The film begins with Vaembu having sex with her ex, but the camera hovers over the room. Instead of cheap gratification, the camera chooses to give us more information about Vaembu—Samantha shines as this morally ambiguous woman who isn’t afraid to face the consequences. Nirav Shah and P. S. Vinod’s cinematography makes it all the more effecting. The way the poison bottle covers the face of the boy who is about to get chosen to do the deed is clever as well. Sound design by Tapas Nayak keeps the film grounded at the weirdest of moments. The boys meet an otherworldly girl and we still hear a street vendor shouting his way through the road. The world isn’t going to stop, not even for an alien. The BGM by Yuvan Shankar Raja does the same job as well. Adding more context to an already tense moment, but it somehow never feels heavy-handed. None of it does. Not even the uncharacteristically bland and long scenes with Arputham and his bruised belief system—Mysskin’s anguish fits this character like a glove. They are infuriatingly long, but they are supposed to be.

Super Deluxe. The name on an ice cream cart. Super Deluxe. The name of a C-grade film where a scientist talks about life only to say ‘It all comes down to sex’. Even though the film itself isn’t as simplistic, it does choose a simple ending. Acceptance is easy when you are a kid, but won’t you grow up? Is Leela’s confidence in her past remedy enough for her son’s trauma? Mugil seems happy now, but will he be tomorrow? But then again this maybe the characters saying, ‘Fuck the tiger, Fuck the fall, Fuck the snake, Fuck them all, let’s lick the honey while we can’. Aagha, indeed.

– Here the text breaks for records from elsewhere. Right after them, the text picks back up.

-- ==== Sys2Proof/Machine/Arbiter.lean ====
section
/-! DEFINITION. IA: the passing rules, eligibility, carving, the issue of a piece, and the arbitration of the trunk
transmitter (05_issue_order_and_trunk_transmission.md). -/

namespace Sys2Proof.Machine

/-! ### CU's counts, as IA reads them (R84, R97, R98) -/

/-- The BUSY count of a node slot (R97). -/
def CompletionUnit.busyCount (u : CompletionUnit) (slot : SlotIx) : Nat :=
  countIx 32 fun t => (look u.tags t).state == .busy && (look u.tags t).slot == slot

/-- The lowest-numbered FREE tag (R98). -/
def CompletionUnit.freeTag (u : CompletionUnit) : Option TagIx := firstIx 32 fun t => (look u.tags t).state == .free

/-! ### Members of the Order List as IA judges them (R80) -/

inductive WorkKind where
  | push | write | read
  deriving DecidableEq, Repr

/-- What IA reads of a member from its record (R80). -/
structure MemberView where
  member : Member
  kind : WorkKind
  window : WinIx
  relaxed : Bool
  slot : SlotIx
  deriving DecidableEq, Repr

def exchangeView (i : RecIx) (e : Exchange) : MemberView :=
  ⟨.exchange i, (match e.kind with | .read => .read | .write => .write), e.window, e.relaxed, e.slot⟩

def pushView (p : Push) : MemberView := ⟨.push, .push, p.window, false, p.slot⟩

/-- The members in order, each read from its record; the k-th push member is the k-th push of the queue. -/
def memberViews (records : Vector Exchange 8) : List Member → List Push → List MemberView
  | [], _ => []
  | .exchange i :: ms, ps => exchangeView i (look records i) :: memberViews records ms ps
  | .push :: ms, p :: ps => pushView p :: memberViews records ms ps
  | .push :: ms, [] => memberViews records ms []

/-- The matrix of R82, with its exception for RELAXED. -/
def mayPass (later earlier : MemberView) : Bool :=
  match later.kind, earlier.kind with
  | .push, .push => false
  | .push, .write => true
  | .push, .read => true
  | .write, .push => later.relaxed && later.window != earlier.window
  | .write, .write => false
  | .write, .read => true
  | .read, .push => later.relaxed && later.window != earlier.window
  | .read, .write => true
  | .read, .read => true

/-- IA judges a node slot LIVE: it is LIVE, or it has become QUIET and IA has not yet taken the report (R61, R84; log 12). -/
def State.judgedLive (s : State) (slot : SlotIx) : Bool :=
  match (look s.tu.nodes slot).state with
  | .live => true
  | .quiet => s.reports.quietAtIa.contains slot
  | .unused => false

/-- Conditions 2 to 5 of R84. -/
def State.resourcesFor (s : State) (v : MemberView) : Bool :=
  s.tp.link == .up && s.judgedLive v.slot &&
    match v.kind with
    | .push => creditAvailable s.tp.pushLimit s.tp.pushConsumed != 0
    | _ => s.cu.freeTag.isSome && s.cu.busyCount v.slot < (look s.tu.nodes v.slot).limit.toNat
        && creditAvailable s.tp.requestLimit s.tp.requestConsumed != 0

/-- The earliest eligible member behind the earlier ones (R84, R85). -/
def State.pickFrom (s : State) (earlier : List MemberView) : List MemberView → Option MemberView
  | [] => none
  | v :: vs =>
    if earlier.all (mayPass v) && s.resourcesFor v then some v else s.pickFrom (earlier ++ [v]) vs

/-- The members as IA reads them now. -/
def State.members (s : State) : List MemberView := memberViews s.xu.records s.ia.orderList s.pq.pushes

/-- The earliest eligible member of the Order List (R85). -/
def State.pick (s : State) : Option MemberView := s.pickFrom [] s.members

/-! ### Carving and issue -/

/-- The length of a piece (R86): up to the next multiple of P, or what is left. -/
def carve (pieceSize start left : Nat) : Nat := min (pieceSize - start % pieceSize) left

/-- The effective piece size of a node slot (R86). -/
def State.effectivePiece (s : State) (slot : SlotIx) : Nat :=
  min (look s.tu.nodes slot).pieceSize.toNat s.tp.pieceMax.toNat

/-- The rate class the pair runs at (R151). -/
def State.rateInForce (s : State) : Byte :=
  if s.tp.link = .settle ∨ s.tp.link = .up then s.tp.rateClass else 1

/-- The transmitter enters SENDING with one packet; the idle timer stops (R89, R93). -/
def State.send (p : Packet) (effect : PacketEffect) (s : State) : State :=
  s.onIa fun a => { a with transmitter := .sending p s.rateInForce effect, idleTimer := none }

/-- The piece of an exchange that IA would issue now: its start address and length (R86). -/
def State.exchangePiece (s : State) (i : RecIx) : FabricAddr × Nat :=
  let e := s.record i
  let start := e.addr + BitVec.ofNat 40 e.nextOffset
  (start, carve (s.effectivePiece e.slot) start.toNat (e.issueLength - e.nextOffset))

/-- The RQR or RQW packet of a piece (R87). -/
def State.exchangePacket (s : State) (i : RecIx) (tag : TagIx) : Packet :=
  let e := s.record i
  let piece := s.exchangePiece i
  let dest := (look s.tu.nodes e.slot).nodeId
  match e.kind with
  | .read => .rqr (BitVec.ofNat 5 tag.val) dest s.tp.nodeId piece.1 (BitVec.ofNat 16 piece.2)
  | .write => .rqw (BitVec.ofNat 5 tag.val) dest s.tp.nodeId piece.1 (slice e.payload e.nextOffset piece.2)

/-- The tag record of an issued piece (R98). -/
def State.tagFor (s : State) (i : RecIx) : Tag :=
  let e := s.record i
  let node := look s.tu.nodes e.slot
  ⟨.busy, some i, e.nextOffset, (s.exchangePiece i).2, e.kind, 0, e.slot, node.timeout, .completion (Config.ms node.timeout)⟩

/-- What XU records of an issue (R33). -/
def Exchange.issued (e : Exchange) (length : Nat) : Exchange :=
  { e with
    state := if e.state = .queued then .active else e.state
    nextOffset := e.nextOffset + length
    piecesIssued := e.piecesIssued + 1
    outstanding := e.outstanding + 1 }

/-- IA issues a piece of an exchange, as one event (R87). -/
def State.issueExchange (i : RecIx) (s : State) : State :=
  match s.cu.freeTag with
  | none => s
  | some t =>
    let e' := (s.record i).issued (s.exchangePiece i).2
    let s₁ := (((s.onCu fun u => { tags := put u.tags t (s.tagFor i) }).onTp fun p =>
      { p with requestConsumed := p.requestConsumed + 1 }).setRecord i e').send (s.exchangePacket i t) .nothing
    if e'.hasUnissued then s₁ else s₁.dropMember i

/-- IA issues a piece of the head push, as one event (R72, R88); a push that becomes the head is tested (R75). -/
def State.issuePush (s : State) : State :=
  match s.pq.pushes with
  | [] => s
  | p :: rest =>
    let start := p.addr + BitVec.ofNat 40 p.issued
    let length := carve (s.effectivePiece p.slot) start.toNat p.unissued
    let packet := Packet.psh (look s.tu.nodes p.slot).nodeId s.tp.nodeId start (slice p.payload p.issued length)
    let s₁ := (s.onTp fun t => { t with pushConsumed := t.pushConsumed + 1 }).send packet .nothing
    if p.length ≤ p.issued + length then s₁.headLeaves.testHead
    else s₁.onPq fun _ => { pushes := { p with issued := p.issued + length } :: rest }

/-- IA issues one piece of the earliest eligible member (R85). -/
def State.issueNext (s : State) : State :=
  match s.pick with
  | none => s
  | some v =>
    match v.member with
    | .exchange i => s.issueExchange i
    | .push => s.issuePush

/-! ### Claims (R90 to R92) -/

/-- Class 1 in NEGOTIATE: a pending CAPACK, which echoes the far CAP accepted most recently, then a pending CAP (R90, R91). -/
def State.sendNegotiation (s : State) : State :=
  match s.ia.capackClaim, s.tp.farCap with
  | true, some f => (s.onIa fun a => { a with capackClaim := false }).send (.capack f) (.capack true)
  | _, _ =>
    if s.ia.capClaim then (s.onIa fun a => { a with capClaim := false }).send (.cap gatewayCap) .nothing else s

/-- Classes 2 to 4 in UP: CREDIT, a management CPL, one piece (R90). -/
def State.sendWork (s : State) : State :=
  if s.ia.creditClaim then
    (s.onIa fun a => { a with creditClaim := false }).send (.credit s.tp.grantedRequest s.tp.grantedPush) .nothing
  else
    match s.ia.cplClaims with
    | c :: cs => (s.onIa fun a => { a with cplClaims := cs }).send c.packet (.managementCpl c.slot c.held c.segreset)
    | [] => s.issueNext

/-- IA judges the claims when the transmitter is FREE (R85, R90); a packet in SENDING is not broken off (R89). -/
def State.arbitrate (s : State) : State :=
  match s.ia.transmitter with
  | .sending _ _ _ => s
  | .free =>
    match s.tp.link with
    | .negotiate => s.sendNegotiation
    | .up => s.sendWork
    | .isolated => s
    | .awaitRef => s
    | .settle => s
    | .failed => s

/-- The idle timer starts, in SETTLE and UP (R93). -/
def State.startIdle (s : State) : State :=
  if s.tp.link = .settle ∨ s.tp.link = .up then s.onIa fun a => { a with idleTimer := some Config.idleTime } else s

/-- The idle timer expires (R93): a claim of a higher class would go first; else the KEEP goes out. It does not expire while
stopped, and it runs only while the transmitter is FREE in SETTLE or UP (log 3). -/
def State.idleExpires (s : State) : State :=
  if s.ia.idleTimer = none then s
  else
    let s₁ := (s.onIa fun a => { a with idleTimer := none }).arbitrate
    if s₁.ia.transmitter = .free ∧ (s₁.tp.link = .settle ∨ s₁.tp.link = .up) then s₁.send .keep .nothing else s₁

end Sys2Proof.Machine
end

Take the sequence where Shilpa curses Berlin. A powerful and simmering shot where four men struggle to pull her back. It is a long shot as well, but the struggle is important. Shilpa having to hide her true strength while transitioning is a subtle yet powerful commentary on what it means to be a woman in this world. The film may not say anything revolutionary, but the way it chooses to say that things that it does is nothing short of a cinematic adhbutham (miracle in Telugu).